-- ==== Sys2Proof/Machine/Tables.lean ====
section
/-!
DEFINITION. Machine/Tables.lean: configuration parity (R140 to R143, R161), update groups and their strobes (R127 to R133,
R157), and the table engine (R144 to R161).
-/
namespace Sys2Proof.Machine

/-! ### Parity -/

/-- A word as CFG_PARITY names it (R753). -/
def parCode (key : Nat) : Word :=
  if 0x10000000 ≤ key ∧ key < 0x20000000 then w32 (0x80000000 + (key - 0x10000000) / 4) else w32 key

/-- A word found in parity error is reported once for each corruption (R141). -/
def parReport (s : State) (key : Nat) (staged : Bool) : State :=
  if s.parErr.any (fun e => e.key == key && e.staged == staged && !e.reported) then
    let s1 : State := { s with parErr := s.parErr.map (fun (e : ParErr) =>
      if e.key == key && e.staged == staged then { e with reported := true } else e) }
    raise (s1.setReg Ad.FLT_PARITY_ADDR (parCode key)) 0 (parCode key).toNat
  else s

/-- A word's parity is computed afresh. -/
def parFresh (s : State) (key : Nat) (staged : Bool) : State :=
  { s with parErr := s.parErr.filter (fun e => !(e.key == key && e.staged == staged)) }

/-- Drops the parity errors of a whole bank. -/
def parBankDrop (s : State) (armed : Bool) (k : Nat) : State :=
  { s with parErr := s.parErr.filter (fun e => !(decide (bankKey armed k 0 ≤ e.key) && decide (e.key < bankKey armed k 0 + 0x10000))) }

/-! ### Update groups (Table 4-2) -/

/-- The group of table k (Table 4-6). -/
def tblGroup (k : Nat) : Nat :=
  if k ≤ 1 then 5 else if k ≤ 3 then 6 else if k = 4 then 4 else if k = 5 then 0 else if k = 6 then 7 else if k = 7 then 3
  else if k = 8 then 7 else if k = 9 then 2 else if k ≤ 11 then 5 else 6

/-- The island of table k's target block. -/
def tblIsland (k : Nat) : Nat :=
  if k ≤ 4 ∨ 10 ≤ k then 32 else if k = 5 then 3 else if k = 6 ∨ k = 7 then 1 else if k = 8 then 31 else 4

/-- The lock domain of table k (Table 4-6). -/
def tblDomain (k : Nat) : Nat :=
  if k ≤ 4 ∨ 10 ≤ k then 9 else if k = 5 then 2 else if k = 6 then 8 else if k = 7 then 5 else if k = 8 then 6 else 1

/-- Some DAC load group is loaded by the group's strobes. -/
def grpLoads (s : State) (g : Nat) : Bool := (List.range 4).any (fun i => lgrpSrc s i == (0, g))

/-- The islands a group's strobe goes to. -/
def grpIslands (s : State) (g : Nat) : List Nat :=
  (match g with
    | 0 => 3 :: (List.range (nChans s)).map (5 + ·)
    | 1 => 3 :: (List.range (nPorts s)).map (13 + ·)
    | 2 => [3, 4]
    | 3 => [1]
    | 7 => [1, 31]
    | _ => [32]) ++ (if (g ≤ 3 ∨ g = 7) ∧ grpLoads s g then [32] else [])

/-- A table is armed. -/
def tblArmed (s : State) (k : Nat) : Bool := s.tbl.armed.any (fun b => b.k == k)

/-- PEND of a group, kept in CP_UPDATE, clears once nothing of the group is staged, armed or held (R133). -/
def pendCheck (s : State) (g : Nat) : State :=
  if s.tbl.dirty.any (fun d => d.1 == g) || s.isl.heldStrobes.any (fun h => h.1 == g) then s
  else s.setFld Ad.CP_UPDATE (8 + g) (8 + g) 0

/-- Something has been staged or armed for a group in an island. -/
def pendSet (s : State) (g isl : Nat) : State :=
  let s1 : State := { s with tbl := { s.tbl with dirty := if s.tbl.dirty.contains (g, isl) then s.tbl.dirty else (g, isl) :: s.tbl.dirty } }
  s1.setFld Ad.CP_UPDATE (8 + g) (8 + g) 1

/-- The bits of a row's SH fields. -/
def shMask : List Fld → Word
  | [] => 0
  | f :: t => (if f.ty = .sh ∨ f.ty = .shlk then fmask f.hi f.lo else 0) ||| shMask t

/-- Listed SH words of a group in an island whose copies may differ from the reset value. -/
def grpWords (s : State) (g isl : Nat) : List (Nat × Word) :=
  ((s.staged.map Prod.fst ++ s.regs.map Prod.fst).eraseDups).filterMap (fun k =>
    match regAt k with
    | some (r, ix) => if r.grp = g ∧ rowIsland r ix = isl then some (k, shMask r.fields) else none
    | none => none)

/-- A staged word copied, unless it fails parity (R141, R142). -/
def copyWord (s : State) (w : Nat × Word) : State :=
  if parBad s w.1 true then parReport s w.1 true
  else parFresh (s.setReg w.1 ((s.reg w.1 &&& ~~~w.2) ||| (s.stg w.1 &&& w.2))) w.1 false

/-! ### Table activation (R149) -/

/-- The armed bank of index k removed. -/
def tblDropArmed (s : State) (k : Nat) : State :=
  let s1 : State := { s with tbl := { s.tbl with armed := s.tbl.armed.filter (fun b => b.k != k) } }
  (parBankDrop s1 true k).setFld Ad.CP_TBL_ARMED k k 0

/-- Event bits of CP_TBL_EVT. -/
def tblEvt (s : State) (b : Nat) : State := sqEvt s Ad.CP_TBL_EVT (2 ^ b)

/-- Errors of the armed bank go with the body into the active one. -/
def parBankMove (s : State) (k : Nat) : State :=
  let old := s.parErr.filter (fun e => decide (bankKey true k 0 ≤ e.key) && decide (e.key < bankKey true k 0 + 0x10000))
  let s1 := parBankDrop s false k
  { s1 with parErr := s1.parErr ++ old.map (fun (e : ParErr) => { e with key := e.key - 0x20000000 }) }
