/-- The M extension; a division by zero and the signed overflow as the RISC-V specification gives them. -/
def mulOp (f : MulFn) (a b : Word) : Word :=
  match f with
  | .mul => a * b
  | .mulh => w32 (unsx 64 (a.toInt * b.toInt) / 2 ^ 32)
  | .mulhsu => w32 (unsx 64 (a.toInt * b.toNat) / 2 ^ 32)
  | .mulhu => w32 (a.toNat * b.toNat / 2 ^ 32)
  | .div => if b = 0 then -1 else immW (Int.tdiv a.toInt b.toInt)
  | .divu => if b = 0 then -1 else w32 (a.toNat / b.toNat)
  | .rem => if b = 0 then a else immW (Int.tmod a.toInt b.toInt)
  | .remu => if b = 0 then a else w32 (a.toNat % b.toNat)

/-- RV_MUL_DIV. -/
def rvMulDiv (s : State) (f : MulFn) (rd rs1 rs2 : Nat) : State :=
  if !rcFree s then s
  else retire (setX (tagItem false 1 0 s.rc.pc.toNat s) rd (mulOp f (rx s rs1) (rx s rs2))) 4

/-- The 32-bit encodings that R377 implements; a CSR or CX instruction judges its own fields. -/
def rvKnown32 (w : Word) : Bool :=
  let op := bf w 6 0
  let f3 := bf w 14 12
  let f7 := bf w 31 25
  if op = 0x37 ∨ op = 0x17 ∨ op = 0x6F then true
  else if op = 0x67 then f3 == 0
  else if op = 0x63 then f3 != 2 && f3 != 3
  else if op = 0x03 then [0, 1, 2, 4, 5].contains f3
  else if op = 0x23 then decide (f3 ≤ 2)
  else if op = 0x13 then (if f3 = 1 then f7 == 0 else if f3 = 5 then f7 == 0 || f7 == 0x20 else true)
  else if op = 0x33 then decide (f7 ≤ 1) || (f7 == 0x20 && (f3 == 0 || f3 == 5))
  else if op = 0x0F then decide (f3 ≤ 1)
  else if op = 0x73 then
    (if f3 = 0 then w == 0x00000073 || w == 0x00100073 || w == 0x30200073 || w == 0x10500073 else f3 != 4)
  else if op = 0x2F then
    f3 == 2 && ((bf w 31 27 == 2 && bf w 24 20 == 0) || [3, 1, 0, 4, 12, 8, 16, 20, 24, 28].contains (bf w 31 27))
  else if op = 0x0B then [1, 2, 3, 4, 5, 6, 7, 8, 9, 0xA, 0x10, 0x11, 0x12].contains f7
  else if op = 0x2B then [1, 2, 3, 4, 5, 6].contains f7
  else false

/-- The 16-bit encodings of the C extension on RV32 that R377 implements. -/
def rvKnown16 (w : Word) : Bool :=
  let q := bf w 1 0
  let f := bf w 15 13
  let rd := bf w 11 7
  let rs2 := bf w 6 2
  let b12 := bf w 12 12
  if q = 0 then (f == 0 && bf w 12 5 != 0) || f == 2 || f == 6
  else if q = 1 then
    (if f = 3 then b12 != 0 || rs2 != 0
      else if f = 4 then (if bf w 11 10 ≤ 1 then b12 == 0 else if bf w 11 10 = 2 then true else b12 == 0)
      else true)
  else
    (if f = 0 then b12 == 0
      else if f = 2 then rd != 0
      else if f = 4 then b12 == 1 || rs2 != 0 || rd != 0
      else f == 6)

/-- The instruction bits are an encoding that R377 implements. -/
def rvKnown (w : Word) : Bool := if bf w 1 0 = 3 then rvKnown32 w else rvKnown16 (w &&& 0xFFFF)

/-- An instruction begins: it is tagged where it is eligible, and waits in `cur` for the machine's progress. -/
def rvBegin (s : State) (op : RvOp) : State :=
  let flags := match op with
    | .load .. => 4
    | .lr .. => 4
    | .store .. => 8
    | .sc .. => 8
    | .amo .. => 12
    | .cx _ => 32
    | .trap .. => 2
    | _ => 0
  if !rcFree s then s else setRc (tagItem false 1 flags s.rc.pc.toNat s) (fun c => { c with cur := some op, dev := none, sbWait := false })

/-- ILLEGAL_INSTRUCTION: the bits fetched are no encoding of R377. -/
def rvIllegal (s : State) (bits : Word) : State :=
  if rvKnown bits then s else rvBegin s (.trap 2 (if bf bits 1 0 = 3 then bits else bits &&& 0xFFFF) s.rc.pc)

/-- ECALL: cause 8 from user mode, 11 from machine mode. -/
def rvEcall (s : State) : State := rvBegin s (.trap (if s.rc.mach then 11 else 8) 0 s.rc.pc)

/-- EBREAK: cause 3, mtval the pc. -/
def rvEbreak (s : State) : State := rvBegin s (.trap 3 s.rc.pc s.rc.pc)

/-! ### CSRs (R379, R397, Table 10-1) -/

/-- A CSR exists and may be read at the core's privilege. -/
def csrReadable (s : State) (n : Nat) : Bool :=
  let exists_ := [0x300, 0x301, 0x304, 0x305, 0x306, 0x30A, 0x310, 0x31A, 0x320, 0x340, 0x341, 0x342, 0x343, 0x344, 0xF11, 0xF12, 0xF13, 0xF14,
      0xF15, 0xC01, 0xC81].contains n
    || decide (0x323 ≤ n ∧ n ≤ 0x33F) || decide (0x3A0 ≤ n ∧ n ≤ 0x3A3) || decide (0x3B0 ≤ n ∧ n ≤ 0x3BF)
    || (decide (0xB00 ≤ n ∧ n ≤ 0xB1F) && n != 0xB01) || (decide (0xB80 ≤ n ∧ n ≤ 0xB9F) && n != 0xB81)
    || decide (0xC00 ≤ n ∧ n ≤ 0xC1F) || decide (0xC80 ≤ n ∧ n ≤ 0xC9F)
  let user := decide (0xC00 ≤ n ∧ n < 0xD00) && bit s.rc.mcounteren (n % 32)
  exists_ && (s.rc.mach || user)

==

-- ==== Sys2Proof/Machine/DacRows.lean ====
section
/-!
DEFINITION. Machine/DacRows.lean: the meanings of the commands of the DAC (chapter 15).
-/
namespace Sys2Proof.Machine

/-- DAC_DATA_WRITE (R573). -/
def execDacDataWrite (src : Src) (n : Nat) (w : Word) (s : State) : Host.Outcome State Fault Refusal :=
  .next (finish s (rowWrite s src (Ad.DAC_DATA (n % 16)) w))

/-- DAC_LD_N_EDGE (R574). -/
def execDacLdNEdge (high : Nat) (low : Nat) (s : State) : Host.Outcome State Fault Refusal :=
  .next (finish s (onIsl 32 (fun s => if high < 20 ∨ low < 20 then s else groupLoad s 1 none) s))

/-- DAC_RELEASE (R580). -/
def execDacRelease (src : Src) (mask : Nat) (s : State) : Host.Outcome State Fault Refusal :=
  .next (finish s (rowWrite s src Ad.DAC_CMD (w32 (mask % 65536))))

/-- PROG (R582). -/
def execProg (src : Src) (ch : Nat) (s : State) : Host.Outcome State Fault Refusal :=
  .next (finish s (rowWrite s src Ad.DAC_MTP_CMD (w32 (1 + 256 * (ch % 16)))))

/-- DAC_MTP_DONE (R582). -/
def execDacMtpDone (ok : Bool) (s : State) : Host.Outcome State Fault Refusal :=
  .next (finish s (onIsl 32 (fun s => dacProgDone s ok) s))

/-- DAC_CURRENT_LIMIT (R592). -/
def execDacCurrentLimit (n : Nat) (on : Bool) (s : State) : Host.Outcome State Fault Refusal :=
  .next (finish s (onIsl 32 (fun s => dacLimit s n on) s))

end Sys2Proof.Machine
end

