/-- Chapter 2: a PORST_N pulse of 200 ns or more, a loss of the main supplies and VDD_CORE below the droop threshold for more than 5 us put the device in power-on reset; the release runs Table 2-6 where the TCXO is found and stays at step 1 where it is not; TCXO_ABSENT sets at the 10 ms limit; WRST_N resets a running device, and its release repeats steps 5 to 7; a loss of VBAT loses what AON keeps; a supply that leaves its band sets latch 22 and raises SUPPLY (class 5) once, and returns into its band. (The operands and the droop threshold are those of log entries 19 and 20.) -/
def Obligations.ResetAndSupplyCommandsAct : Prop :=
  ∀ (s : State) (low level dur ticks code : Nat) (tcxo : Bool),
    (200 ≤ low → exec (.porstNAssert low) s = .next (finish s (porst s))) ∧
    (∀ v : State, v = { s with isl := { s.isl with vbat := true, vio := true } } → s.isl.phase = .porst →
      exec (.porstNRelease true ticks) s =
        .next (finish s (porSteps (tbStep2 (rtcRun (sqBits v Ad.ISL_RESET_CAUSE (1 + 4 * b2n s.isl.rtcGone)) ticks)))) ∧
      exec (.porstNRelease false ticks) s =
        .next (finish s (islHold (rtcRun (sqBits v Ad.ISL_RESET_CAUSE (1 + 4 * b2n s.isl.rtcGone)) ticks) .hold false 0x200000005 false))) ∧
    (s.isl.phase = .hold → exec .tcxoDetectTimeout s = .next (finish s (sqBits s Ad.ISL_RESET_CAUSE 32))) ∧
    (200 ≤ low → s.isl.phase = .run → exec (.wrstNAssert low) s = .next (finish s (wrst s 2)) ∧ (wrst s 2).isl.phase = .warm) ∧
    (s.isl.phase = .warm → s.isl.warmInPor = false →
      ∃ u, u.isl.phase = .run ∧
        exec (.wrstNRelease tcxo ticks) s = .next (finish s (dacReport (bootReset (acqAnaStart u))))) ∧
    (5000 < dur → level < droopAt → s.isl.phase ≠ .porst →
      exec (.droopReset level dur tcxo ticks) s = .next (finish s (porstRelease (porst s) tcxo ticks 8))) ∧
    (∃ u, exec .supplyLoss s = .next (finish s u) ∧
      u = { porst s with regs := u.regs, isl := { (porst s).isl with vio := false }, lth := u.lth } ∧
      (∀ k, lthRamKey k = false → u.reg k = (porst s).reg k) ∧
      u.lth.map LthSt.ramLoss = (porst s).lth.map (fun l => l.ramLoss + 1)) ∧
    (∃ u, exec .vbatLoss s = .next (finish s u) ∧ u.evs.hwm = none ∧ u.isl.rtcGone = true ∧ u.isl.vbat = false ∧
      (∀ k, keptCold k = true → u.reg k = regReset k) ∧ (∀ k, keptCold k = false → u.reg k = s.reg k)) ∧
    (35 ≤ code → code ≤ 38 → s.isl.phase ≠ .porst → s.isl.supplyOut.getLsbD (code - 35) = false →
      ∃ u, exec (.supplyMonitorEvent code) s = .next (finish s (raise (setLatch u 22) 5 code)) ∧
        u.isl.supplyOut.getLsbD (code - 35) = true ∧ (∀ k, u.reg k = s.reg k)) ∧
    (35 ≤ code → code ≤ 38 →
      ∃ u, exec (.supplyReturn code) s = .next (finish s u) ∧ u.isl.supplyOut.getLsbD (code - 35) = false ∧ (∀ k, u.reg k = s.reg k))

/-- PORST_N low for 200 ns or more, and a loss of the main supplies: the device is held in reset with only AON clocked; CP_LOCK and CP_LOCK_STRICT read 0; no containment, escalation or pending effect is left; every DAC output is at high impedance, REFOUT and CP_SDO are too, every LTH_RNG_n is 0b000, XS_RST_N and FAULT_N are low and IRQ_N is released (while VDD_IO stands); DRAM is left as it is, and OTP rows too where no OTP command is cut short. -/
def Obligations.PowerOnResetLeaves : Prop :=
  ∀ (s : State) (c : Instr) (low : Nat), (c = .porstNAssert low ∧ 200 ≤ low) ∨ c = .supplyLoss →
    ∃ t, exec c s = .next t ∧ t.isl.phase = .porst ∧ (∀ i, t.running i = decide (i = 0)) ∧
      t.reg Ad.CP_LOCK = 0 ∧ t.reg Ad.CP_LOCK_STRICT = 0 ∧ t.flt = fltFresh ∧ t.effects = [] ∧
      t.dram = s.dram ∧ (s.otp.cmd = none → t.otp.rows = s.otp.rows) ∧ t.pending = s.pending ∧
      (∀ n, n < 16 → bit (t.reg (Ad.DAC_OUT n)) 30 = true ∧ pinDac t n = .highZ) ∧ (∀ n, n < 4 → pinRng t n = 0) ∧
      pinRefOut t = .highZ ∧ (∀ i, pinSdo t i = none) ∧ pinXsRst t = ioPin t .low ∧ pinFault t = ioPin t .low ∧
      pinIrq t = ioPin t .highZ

==

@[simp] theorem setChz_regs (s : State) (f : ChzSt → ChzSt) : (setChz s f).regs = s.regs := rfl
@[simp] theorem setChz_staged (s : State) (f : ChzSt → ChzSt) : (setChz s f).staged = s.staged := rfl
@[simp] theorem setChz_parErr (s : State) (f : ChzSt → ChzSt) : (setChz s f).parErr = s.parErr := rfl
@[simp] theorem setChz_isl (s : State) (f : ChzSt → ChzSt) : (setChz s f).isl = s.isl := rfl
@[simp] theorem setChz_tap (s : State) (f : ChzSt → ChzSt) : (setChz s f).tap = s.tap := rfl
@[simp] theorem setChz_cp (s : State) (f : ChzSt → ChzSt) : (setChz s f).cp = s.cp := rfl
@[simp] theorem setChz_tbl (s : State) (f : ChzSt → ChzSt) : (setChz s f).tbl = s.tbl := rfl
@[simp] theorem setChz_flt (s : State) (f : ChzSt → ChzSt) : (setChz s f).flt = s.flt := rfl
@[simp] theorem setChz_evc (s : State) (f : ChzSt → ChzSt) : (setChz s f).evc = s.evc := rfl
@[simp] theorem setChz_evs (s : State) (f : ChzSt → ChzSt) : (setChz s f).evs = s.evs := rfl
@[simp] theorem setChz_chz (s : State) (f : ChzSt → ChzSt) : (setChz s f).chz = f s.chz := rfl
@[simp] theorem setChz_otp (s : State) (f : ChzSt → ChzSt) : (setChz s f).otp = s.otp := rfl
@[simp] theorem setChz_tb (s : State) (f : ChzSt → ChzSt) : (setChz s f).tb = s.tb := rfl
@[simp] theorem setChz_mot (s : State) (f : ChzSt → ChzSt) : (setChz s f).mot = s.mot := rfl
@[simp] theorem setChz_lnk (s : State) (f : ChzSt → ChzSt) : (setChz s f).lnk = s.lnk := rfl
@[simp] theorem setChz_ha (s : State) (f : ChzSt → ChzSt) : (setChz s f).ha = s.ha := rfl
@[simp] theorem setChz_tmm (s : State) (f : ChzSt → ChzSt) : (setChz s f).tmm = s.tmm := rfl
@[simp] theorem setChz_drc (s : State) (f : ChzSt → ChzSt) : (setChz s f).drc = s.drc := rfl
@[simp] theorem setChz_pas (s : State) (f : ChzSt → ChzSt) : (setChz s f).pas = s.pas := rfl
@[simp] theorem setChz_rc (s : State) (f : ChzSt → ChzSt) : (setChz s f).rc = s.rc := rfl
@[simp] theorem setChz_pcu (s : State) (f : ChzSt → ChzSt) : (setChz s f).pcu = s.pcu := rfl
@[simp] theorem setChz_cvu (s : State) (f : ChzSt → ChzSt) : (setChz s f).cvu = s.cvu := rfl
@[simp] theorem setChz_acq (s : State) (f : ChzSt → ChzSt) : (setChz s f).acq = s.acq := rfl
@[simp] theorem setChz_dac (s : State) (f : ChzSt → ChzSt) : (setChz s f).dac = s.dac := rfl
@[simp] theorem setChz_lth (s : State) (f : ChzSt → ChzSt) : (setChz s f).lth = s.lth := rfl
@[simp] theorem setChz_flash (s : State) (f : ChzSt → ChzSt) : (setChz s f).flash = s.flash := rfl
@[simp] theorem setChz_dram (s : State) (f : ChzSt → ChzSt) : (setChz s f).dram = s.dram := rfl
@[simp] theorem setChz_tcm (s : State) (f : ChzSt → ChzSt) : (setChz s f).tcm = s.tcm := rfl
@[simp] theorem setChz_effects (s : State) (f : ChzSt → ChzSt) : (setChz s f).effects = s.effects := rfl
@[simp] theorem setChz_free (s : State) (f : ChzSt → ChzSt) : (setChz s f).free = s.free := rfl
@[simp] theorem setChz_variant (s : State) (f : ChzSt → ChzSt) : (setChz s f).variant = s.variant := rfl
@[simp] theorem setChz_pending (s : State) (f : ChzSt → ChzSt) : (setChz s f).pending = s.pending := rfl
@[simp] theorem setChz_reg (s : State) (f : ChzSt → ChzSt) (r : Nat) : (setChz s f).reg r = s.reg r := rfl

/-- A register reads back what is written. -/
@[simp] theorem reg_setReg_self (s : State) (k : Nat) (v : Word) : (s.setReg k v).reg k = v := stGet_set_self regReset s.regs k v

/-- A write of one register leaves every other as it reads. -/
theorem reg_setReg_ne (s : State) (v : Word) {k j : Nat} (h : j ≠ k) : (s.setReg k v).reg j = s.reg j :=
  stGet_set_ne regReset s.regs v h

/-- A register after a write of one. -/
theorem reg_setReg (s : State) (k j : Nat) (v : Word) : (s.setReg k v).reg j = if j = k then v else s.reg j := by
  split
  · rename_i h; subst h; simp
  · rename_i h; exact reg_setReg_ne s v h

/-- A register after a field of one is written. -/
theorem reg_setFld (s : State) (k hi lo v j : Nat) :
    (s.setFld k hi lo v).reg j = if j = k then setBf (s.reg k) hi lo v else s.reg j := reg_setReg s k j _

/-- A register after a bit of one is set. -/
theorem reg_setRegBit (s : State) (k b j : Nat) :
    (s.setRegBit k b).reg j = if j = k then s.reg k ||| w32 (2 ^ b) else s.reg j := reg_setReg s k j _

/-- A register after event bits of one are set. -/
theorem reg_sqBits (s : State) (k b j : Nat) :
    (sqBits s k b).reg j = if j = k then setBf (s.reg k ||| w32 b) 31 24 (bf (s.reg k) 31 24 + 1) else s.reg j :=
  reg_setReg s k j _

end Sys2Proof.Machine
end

■ Exercise directions
Out of the listing above, reproduce exactly the lines from the one with "-- ==== Sys2Proof/Machine/Tables.lean" up to and including the one with "if k ≤ 4 ∨ 10 ≤ k then 9".

■ Result for this task
-- ==== Sys2Proof/Machine/Tables.lean ====
section
/-!
DEFINITION. Machine/Tables.lean: configuration parity (R140 to R143, R161), update groups and their strobes (R127 to R133,
R157), and the table engine (R144 to R161).
-/
namespace Sys2Proof.Machine

/-! ### Parity -/

/-- A word as CFG_PARITY names it (R753). -/
def parCode (key : Nat) : Word :=
  if 0x10000000 ≤ key ∧ key < 0x20000000 then w32 (0x80000000 + (key - 0x10000000) / 4) else w32 key

/-- A word found in parity error is reported once for each corruption (R141). -/
def parReport (s : State) (key : Nat) (staged : Bool) : State :=
  if s.parErr.any (fun e => e.key == key && e.staged == staged && !e.reported) then
    let s1 : State := { s with parErr := s.parErr.map (fun (e : ParErr) =>
      if e.key == key && e.staged == staged then { e with reported := true } else e) }
    raise (s1.setReg Ad.FLT_PARITY_ADDR (parCode key)) 0 (parCode key).toNat
  else s

/-- A word's parity is computed afresh. -/
def parFresh (s : State) (key : Nat) (staged : Bool) : State :=
  { s with parErr := s.parErr.filter (fun e => !(e.key == key && e.staged == staged)) }

/-- Drops the parity errors of a whole bank. -/
def parBankDrop (s : State) (armed : Bool) (k : Nat) : State :=
  { s with parErr := s.parErr.filter (fun e => !(decide (bankKey armed k 0 ≤ e.key) && decide (e.key < bankKey armed k 0 + 0x10000))) }

/-! ### Update groups (Table 4-2) -/

/-- The group of table k (Table 4-6). -/
def tblGroup (k : Nat) : Nat :=
  if k ≤ 1 then 5 else if k ≤ 3 then 6 else if k = 4 then 4 else if k = 5 then 0 else if k = 6 then 7 else if k = 7 then 3
  else if k = 8 then 7 else if k = 9 then 2 else if k ≤ 11 then 5 else 6

/-- The island of table k's target block. -/
def tblIsland (k : Nat) : Nat :=
  if k ≤ 4 ∨ 10 ≤ k then 32 else if k = 5 then 3 else if k = 6 ∨ k = 7 then 1 else if k = 8 then 31 else 4

/-- The lock domain of table k (Table 4-6). -/
def tblDomain (k : Nat) : Nat :=
  if k ≤ 4 ∨ 10 ≤ k then 9 else if k = 5 then 2 else if k = 6 then 8 else if k = 7 then 5 else if k = 8 then 6 else 1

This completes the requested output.